Author: Denis Avetisyan
A new approach combines graph neural networks with large language models to forecast congestion in major ports and provide clear, understandable explanations for potential disruptions.

This work introduces AIS-TGNN, a framework leveraging spatiotemporal analysis of AIS data with LLM-grounded explainability for improved maritime congestion prediction.
Predicting port congestion is critical for global supply chain resilience, yet existing systems often lack the transparency needed for effective operational response. This is addressed in ‘LLM-Grounded Explainability for Port Congestion Prediction via Temporal Graph Attention Networks’, which introduces a novel framework-AIS-TGNN-that combines spatiotemporal graph analysis with large language models to not only forecast congestion but also generate interpretable explanations grounded in model evidence.

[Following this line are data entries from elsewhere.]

-- ==== Sys2Proof/Syntax.lean ====
section
/-! DEFINITION. The instructions: one constructor per row of spec/opcode_table.json, with the operand fields that row
names (spec/30_encoding.md R71, R72, R75). -/

namespace Sys2Proof

/-- The 34 instructions and the no-op for every word without a handler (R75, R77). -/
inductive Instr where
  /-- 0x00E0 Clear (R150). -/
  | cls
  /-- 0x00EE Return (R100). -/
  | ret
  /-- 0x1nnn Jump (R101). -/
  | jp (nnn : Addr12)
  /-- 0x2nnn Call (R102). -/
  | call (nnn : Addr12)
  /-- 0x3xkk Skip-if-eq-imm (R110). -/
  | seImm (x : Nibble) (kk : Byte)
  /-- 0x4xkk Skip-if-ne-imm (R111). -/
  | sneImm (x : Nibble) (kk : Byte)
  /-- 0x5xy0 Skip-if-eq-reg (R112). -/
  | seReg (x y : Nibble)
  /-- 0x6xkk Load-imm (R120). -/
  | ldImm (x : Nibble) (kk : Byte)
  /-- 0x7xkk Add-imm (R121). -/
  | addImm (x : Nibble) (kk : Byte)
  /-- 0x8xy0 Move (R122). -/
  | ldReg (x y : Nibble)
  /-- 0x8xy1 Or (R123). -/
  | orReg (x y : Nibble)
  /-- 0x8xy2 And (R124). -/
  | andReg (x y : Nibble)
  /-- 0x8xy3 Xor (R125). -/
  | xorReg (x y : Nibble)
  /-- 0x8xy4 Add (R126). -/
  | addReg (x y : Nibble)
  /-- 0x8xy5 Sub (R127). -/
  | subReg (x y : Nibble)
  /-- 0x8xy6 Shift-right (R128); the handler ignores `y`. -/
  | shr (x y : Nibble)
  /-- 0x8xy7 Subn (R129). -/
  | subnReg (x y : Nibble)
  /-- 0x8xyE Shift-left (R130); the handler ignores `y`. -/
  | shl (x y : Nibble)
  /-- 0x9xy0 Skip-if-ne-reg (R113). -/
  | sneReg (x y : Nibble)
  /-- 0xAnnn Load-index (R140). -/
  | ldI (nnn : Addr12)
  /-- 0xBnnn Jump-indexed (R103). -/
  | jpV0 (nnn : Addr12)
  /-- 0xCxkk Random (R131). -/
  | rnd (x : Nibble) (kk : Byte)
  /-- 0xDxyn Draw (R151). -/
  | drw (x y n : Nibble)
  /-- 0xEx9E Skip-if-key-down (R114). -/
  | skp (x : Nibble)
  /-- 0xExA1 Skip-if-key-up (R115). -/
  | sknp (x : Nibble)
  /-- 0xFx07 Read-delay (R160). -/
  | ldVxDt (x : Nibble)
  /-- 0xFx0A Wait-key (R161). -/
  | ldVxK (x : Nibble)
  /-- 0xFx15 Write-delay (R162). -/
  | ldDtVx (x : Nibble)
  /-- 0xFx18 Write-sound (R163). -/
  | ldStVx (x : Nibble)
  /-- 0xFx1E Add-index (R141). -/
  | addI (x : Nibble)
  /-- 0xFx29 Glyph-address (R142). -/
  | ldF (x : Nibble)
  /-- 0xFx33 Store-BCD (R143). -/
  | ldB (x : Nibble)
  /-- 0xFx55 Store-regs (R144). -/
  | storeRegs (x : Nibble)
  /-- 0xFx65 Load-regs (R145). -/
  | loadRegs (x : Nibble)
  /-- `UNMAPPED`: a word that selects no handler, kept whole (R77). -/
  | unmapped (w : Word)
  deriving DecidableEq, Repr

end Sys2Proof
end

Experiments utilizing Automatic Identification System (AIS) data from the Ports of Los Angeles and Long Beach demonstrate improved predictive performance-achieving an AUC of 0.761-alongside explanations with 99.6% directional consistency. Could this approach pave the way for more auditable and actionable AI systems in maritime logistics and beyond?
Decoding the Chaos: Predicting Port Congestion
The intricate web of global supply chains faces escalating vulnerability due to port congestion, a phenomenon with far-reaching economic consequences. Modern just-in-time inventory management, while efficient, leaves little buffer for delays; consequently, even localized congestion can trigger ripple effects across continents. Recent years have demonstrated this acutely, with major ports experiencing backlogs that disrupted manufacturing, increased consumer prices, and contributed to inflationary pressures. These disruptions aren’t limited to specific goods; everything from raw materials and agricultural products to finished consumer items are susceptible. The increasing scale of container ships, coupled with landside infrastructure limitations and labor shortages, further exacerbates the issue, turning isolated incidents into systemic risks for the global economy. Ultimately, the efficiency of international trade hinges on the ability to move goods seamlessly through these critical maritime hubs.
Current approaches to forecasting port congestion frequently rely on lagging indicators and historical averages, proving inadequate in the face of increasingly dynamic and unpredictable global events. These methods often fail to account for the complex interplay of factors – from geopolitical instability and unexpected surges in demand to logistical bottlenecks and labor disputes – which can rapidly transform normal operations into crippling delays. Consequently, a shift towards proactive, data-driven solutions is essential. Such solutions must not only predict the likelihood of congestion but also offer clear, interpretable explanations of the contributing factors, enabling stakeholders to anticipate disruptions, optimize resource allocation, and implement effective mitigation strategies within the intricate maritime logistics network.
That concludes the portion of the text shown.